Data listing:
•••••

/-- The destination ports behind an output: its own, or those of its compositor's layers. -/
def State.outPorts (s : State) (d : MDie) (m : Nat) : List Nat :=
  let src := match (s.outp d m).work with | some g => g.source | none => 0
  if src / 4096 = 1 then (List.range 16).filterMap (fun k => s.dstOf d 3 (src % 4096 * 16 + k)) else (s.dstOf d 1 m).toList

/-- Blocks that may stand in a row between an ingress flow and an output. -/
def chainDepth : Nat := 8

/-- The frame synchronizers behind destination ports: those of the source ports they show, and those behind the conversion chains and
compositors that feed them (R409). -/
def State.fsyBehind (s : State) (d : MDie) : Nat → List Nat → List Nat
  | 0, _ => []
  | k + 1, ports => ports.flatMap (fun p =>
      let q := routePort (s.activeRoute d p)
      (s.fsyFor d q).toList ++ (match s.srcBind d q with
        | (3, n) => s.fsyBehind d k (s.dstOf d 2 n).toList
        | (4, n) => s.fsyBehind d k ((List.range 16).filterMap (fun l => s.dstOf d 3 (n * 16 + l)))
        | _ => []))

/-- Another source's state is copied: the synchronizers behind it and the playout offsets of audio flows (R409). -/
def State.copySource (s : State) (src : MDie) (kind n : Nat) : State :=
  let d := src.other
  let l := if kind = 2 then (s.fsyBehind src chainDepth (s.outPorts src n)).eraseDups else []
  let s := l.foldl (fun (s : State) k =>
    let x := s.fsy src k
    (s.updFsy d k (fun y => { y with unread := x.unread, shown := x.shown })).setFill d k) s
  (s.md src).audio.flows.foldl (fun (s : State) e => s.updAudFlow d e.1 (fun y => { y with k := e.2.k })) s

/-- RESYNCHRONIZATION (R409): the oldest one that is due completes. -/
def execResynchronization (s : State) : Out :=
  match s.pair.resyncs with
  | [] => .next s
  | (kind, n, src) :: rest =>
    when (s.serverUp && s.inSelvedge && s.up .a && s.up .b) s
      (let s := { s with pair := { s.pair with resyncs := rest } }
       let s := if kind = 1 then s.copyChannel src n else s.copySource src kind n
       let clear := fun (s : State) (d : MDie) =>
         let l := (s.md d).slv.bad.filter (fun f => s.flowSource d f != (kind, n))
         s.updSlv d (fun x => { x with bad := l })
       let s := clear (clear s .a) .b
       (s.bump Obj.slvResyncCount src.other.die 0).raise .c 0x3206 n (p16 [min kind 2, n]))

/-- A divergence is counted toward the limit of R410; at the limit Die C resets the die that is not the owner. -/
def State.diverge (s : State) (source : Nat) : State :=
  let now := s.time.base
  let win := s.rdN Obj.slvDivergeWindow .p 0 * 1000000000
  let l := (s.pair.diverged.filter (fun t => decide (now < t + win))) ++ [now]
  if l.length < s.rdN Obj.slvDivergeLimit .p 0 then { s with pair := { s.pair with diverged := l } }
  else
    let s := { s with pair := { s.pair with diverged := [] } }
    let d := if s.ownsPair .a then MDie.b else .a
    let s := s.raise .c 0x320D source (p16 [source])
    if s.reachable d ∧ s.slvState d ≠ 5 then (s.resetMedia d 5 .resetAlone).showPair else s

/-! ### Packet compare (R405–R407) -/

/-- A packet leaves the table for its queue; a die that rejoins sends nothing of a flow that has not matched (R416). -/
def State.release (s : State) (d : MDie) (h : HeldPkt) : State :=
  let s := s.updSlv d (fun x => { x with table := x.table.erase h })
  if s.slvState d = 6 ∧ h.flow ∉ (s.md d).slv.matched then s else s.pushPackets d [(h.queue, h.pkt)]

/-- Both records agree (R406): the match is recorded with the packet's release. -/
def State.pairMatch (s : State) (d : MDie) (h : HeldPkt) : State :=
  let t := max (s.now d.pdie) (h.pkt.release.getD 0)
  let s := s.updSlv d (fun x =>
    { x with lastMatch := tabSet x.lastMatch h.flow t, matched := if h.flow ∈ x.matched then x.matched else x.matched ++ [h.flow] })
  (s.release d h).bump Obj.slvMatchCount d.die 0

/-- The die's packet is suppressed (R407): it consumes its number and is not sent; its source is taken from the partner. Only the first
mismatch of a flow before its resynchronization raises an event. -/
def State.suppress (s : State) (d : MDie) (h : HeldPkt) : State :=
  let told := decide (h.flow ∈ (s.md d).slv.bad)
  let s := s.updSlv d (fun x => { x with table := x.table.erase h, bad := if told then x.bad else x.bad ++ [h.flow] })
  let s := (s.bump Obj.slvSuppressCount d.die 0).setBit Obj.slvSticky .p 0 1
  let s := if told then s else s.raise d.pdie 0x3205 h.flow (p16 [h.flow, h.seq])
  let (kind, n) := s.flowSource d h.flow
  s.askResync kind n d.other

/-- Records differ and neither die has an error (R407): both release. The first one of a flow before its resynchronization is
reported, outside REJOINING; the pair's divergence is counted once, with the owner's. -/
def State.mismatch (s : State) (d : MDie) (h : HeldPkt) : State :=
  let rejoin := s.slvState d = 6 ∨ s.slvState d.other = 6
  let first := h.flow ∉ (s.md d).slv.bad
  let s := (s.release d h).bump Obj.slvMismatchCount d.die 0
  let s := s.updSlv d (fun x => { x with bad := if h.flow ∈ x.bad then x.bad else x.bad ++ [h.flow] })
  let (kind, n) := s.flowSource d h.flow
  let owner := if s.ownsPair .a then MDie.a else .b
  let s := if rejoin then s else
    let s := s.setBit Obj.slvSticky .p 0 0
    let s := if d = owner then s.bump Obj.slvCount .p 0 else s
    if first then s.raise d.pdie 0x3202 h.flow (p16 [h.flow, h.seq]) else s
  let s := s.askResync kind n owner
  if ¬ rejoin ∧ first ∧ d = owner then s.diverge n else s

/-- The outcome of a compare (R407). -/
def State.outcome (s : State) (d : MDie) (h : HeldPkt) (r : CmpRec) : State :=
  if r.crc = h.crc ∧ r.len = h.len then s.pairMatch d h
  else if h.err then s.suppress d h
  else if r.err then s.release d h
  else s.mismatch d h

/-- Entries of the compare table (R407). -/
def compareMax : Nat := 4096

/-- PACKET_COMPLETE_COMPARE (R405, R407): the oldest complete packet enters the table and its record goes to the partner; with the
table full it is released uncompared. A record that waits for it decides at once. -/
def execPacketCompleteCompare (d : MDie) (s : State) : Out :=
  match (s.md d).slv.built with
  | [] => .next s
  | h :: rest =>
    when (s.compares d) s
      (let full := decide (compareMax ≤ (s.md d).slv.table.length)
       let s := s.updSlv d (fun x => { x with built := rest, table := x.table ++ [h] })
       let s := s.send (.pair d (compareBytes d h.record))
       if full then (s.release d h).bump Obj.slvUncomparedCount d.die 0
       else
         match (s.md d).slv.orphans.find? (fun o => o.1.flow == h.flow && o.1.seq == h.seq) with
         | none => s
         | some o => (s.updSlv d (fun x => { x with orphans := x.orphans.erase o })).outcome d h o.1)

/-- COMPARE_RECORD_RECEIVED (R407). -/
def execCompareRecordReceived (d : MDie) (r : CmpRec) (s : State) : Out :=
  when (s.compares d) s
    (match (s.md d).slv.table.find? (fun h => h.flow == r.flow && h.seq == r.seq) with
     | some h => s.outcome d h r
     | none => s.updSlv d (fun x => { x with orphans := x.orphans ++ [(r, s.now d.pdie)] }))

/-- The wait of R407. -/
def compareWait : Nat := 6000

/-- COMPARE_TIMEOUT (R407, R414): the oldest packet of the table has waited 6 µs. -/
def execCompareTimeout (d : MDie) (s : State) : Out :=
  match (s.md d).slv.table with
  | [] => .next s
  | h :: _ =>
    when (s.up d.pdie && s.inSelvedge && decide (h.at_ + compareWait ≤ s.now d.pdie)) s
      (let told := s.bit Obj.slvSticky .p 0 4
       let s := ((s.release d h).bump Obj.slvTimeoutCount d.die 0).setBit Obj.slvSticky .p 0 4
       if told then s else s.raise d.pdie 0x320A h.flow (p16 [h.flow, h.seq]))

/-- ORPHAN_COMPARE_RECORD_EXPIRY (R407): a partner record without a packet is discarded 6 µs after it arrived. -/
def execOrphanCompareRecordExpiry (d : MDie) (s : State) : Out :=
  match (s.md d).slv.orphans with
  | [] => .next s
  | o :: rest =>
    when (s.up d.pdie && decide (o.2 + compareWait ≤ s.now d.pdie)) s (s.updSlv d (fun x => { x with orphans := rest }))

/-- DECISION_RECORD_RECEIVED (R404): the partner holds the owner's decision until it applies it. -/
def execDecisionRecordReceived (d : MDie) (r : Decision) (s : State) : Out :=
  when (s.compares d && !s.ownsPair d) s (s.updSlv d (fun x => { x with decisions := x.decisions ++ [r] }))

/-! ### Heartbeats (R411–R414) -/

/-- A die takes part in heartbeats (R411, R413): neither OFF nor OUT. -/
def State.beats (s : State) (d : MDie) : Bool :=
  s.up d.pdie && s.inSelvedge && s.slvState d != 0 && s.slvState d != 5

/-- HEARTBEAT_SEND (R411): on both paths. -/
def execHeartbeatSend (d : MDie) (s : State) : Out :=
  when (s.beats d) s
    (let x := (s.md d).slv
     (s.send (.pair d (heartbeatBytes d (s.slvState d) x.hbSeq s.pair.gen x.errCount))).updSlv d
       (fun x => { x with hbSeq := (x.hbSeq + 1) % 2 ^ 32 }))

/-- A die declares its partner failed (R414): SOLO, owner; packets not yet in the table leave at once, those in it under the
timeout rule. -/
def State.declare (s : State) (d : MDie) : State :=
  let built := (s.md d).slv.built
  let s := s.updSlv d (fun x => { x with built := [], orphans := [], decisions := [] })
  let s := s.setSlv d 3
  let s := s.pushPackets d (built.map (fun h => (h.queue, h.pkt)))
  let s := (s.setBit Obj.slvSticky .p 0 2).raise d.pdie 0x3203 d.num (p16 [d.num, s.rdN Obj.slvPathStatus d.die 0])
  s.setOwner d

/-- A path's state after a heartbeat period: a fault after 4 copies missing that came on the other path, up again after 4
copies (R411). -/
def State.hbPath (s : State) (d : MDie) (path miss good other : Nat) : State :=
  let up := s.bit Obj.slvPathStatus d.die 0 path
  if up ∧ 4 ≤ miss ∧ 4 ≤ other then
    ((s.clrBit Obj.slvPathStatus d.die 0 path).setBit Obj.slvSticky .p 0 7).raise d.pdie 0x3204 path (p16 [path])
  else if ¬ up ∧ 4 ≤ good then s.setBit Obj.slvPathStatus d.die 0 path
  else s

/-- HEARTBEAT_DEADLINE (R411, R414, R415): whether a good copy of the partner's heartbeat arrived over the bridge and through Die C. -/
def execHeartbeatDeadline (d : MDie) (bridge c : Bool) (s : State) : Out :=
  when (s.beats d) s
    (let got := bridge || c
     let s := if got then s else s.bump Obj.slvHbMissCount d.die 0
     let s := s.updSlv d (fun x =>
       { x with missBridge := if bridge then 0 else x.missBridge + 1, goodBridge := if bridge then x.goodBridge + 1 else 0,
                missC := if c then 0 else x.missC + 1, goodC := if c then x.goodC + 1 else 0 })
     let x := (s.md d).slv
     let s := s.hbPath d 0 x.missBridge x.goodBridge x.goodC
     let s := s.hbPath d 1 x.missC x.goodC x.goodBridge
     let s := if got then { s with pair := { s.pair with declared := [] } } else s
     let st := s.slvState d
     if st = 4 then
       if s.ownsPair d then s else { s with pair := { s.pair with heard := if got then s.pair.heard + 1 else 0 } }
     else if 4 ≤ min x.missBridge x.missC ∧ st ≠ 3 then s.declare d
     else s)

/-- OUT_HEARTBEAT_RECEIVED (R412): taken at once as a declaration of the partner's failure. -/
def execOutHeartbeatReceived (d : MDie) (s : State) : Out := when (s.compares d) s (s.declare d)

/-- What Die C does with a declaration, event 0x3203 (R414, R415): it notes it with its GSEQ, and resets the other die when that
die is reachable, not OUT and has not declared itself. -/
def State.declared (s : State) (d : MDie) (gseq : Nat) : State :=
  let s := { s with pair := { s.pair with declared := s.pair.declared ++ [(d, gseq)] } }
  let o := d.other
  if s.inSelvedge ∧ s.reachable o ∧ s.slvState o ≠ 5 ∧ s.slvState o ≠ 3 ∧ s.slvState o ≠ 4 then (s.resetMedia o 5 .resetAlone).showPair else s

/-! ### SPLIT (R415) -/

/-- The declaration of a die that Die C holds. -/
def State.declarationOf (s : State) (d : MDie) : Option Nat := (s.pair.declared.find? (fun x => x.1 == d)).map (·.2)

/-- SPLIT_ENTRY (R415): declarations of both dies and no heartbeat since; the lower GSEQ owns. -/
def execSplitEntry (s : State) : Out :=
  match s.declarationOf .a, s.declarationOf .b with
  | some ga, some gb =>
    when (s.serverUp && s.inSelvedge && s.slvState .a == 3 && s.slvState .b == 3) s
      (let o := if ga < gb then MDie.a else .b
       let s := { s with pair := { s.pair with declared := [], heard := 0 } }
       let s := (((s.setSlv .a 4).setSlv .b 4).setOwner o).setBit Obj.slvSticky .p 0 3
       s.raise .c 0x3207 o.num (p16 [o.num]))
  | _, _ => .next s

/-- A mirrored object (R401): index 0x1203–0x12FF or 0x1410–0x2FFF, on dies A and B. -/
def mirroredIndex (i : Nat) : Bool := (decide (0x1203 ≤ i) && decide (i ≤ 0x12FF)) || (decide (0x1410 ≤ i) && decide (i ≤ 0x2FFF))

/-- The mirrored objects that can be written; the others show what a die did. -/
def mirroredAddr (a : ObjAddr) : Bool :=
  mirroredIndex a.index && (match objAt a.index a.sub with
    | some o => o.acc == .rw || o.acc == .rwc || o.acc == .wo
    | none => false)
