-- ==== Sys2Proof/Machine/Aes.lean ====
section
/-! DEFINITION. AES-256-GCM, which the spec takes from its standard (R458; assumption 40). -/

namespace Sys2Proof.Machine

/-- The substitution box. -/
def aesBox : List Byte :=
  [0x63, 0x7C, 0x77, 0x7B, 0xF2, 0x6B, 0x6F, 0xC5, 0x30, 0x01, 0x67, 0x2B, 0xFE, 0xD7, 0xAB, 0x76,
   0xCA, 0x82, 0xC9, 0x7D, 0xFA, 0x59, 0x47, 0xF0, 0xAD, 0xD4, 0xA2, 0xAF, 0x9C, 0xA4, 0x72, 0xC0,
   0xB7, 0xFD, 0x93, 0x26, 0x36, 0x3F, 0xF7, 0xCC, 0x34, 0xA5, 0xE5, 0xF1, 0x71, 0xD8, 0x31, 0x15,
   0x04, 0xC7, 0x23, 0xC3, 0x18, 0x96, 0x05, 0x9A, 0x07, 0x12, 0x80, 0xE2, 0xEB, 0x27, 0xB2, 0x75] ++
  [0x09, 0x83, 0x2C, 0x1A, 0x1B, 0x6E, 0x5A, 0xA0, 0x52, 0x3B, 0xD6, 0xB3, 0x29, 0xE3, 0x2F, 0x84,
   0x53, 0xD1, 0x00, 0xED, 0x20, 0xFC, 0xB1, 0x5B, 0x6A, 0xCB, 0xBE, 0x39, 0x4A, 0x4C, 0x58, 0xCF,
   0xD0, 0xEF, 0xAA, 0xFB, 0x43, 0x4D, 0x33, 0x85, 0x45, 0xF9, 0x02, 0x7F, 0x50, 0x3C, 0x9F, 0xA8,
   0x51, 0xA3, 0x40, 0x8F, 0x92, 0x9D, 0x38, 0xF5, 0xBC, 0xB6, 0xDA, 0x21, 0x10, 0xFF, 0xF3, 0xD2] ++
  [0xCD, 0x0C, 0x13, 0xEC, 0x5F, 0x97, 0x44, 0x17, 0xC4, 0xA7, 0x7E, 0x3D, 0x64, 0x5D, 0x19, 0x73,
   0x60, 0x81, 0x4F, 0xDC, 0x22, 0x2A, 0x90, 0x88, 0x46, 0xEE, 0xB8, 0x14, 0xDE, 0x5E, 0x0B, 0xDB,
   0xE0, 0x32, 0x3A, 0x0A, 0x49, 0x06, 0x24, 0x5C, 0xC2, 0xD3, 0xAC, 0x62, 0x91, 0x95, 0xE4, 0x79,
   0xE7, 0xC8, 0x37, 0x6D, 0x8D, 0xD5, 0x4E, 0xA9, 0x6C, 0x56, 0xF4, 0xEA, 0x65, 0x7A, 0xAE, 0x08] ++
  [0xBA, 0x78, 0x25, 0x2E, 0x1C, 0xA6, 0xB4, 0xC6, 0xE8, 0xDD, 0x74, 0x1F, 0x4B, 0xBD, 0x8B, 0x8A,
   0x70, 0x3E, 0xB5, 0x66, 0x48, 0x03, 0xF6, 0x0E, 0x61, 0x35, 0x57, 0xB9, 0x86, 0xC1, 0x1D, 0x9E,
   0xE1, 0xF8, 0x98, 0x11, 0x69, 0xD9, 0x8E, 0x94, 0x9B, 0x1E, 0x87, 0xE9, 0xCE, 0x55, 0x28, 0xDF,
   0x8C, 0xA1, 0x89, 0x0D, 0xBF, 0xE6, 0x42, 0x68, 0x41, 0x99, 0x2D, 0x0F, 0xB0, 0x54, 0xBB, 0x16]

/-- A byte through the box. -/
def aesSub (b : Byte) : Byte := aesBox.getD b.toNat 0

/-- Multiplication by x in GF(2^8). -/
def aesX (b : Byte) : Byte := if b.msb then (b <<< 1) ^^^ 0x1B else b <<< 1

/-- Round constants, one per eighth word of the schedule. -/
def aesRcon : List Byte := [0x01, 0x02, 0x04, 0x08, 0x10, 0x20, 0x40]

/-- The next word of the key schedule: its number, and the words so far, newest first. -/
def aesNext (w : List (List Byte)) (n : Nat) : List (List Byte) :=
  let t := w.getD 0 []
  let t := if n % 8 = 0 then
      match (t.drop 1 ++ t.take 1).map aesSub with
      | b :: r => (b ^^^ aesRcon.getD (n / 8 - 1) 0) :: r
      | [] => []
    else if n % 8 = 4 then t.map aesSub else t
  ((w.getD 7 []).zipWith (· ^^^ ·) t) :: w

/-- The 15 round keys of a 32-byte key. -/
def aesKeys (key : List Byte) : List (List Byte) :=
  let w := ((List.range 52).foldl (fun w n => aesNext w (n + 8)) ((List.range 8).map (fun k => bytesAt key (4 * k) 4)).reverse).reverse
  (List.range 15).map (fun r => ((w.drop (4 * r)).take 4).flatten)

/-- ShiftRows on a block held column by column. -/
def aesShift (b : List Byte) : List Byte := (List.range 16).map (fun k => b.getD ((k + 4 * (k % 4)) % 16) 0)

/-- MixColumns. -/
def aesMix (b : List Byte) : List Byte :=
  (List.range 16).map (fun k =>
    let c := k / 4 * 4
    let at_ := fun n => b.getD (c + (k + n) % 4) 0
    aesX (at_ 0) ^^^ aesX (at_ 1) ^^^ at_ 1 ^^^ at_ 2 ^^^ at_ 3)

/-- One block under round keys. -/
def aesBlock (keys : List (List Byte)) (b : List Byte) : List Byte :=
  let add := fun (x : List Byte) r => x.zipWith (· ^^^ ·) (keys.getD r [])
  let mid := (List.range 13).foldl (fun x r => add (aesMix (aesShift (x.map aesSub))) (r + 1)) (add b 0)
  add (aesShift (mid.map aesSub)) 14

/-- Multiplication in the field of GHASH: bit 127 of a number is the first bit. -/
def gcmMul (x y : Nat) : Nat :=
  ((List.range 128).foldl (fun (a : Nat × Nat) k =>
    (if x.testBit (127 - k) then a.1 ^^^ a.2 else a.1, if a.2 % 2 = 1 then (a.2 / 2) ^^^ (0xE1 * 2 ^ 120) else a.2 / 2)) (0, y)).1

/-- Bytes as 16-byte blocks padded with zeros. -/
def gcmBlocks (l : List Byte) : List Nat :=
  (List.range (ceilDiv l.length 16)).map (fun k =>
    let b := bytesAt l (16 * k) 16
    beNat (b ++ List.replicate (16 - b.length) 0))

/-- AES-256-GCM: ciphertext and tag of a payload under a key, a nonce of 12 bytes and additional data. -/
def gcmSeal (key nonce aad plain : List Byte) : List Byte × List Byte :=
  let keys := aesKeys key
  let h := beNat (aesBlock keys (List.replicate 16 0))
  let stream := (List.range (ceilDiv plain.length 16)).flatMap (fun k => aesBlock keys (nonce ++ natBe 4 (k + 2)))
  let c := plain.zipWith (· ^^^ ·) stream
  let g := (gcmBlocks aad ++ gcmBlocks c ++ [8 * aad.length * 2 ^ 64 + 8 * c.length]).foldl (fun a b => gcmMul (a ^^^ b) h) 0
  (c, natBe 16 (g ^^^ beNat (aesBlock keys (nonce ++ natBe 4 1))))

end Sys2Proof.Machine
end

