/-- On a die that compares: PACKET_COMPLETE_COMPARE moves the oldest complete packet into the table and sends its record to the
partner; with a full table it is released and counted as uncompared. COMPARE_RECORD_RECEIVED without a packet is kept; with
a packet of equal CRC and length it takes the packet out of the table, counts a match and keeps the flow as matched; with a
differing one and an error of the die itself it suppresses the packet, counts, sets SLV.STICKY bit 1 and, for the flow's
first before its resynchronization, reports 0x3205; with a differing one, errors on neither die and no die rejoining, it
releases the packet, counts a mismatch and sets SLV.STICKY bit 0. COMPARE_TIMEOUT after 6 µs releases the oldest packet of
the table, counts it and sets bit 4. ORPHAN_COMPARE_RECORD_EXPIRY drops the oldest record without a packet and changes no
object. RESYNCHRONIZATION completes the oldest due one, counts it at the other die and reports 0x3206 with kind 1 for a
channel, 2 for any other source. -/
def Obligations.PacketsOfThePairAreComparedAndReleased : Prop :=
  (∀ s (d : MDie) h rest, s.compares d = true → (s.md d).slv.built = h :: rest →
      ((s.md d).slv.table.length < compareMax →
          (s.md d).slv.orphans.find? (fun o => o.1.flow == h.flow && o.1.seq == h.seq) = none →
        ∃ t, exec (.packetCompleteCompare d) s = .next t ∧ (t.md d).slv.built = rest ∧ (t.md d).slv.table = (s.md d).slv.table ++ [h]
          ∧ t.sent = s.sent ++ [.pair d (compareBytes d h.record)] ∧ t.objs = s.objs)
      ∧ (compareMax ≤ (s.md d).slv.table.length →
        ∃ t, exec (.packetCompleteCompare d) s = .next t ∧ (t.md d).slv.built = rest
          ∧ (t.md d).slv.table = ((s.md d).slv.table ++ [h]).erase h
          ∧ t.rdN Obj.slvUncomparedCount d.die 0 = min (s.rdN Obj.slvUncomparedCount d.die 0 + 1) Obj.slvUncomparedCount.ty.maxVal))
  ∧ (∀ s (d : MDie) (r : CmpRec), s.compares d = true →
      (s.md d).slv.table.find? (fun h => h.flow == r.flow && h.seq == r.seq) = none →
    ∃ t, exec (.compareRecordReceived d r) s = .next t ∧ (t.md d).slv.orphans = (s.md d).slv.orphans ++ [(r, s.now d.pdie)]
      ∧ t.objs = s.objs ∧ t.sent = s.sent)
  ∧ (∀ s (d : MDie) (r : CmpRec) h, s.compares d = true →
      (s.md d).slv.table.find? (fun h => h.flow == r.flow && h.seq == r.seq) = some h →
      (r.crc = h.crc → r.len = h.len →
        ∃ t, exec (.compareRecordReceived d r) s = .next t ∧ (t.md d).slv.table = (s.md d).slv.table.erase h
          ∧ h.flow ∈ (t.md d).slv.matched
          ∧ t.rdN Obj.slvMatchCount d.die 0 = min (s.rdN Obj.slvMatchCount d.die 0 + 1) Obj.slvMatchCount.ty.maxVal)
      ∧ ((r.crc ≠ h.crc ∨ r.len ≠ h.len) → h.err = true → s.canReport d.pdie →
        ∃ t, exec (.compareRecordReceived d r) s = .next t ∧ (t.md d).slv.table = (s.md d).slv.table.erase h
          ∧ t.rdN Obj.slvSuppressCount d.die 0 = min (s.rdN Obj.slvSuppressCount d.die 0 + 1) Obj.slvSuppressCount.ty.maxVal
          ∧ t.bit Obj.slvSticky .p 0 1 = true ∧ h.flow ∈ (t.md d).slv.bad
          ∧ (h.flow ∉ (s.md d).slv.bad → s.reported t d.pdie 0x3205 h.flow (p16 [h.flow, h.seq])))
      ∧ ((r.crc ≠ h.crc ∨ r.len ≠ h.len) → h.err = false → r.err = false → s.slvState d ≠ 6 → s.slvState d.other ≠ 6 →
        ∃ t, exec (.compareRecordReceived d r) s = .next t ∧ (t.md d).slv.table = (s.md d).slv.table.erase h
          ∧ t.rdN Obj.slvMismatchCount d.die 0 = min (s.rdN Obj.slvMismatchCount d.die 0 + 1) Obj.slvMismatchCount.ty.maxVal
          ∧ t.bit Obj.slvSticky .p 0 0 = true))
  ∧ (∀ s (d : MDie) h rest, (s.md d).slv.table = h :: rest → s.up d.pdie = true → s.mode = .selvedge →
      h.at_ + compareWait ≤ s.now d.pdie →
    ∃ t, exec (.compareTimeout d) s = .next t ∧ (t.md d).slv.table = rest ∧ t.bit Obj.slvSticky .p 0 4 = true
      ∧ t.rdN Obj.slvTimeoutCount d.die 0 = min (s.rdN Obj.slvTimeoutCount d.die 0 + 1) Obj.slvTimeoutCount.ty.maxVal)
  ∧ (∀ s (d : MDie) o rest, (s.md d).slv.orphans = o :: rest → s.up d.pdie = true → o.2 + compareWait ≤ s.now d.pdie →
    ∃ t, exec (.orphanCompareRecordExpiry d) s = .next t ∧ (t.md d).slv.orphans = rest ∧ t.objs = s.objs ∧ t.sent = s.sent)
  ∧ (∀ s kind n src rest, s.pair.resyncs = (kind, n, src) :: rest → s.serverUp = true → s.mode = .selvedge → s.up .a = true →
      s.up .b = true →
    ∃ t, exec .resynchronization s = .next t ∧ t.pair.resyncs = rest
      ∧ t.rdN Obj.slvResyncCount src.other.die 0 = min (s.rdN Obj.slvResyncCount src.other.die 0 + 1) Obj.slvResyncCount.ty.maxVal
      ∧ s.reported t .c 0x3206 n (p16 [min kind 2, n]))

•••••

For this exercise, please copy exactly the lines of the material above from its first line through the line where "def chainDepth : Nat := 8" appears.

/-- The destination ports behind an output: its own, or those of its compositor's layers. -/
def State.outPorts (s : State) (d : MDie) (m : Nat) : List Nat :=
  let src := match (s.outp d m).work with | some g => g.source | none => 0
  if src / 4096 = 1 then (List.range 16).filterMap (fun k => s.dstOf d 3 (src % 4096 * 16 + k)) else (s.dstOf d 1 m).toList

/-- Blocks that may stand in a row between an ingress flow and an output. -/
def chainDepth : Nat := 8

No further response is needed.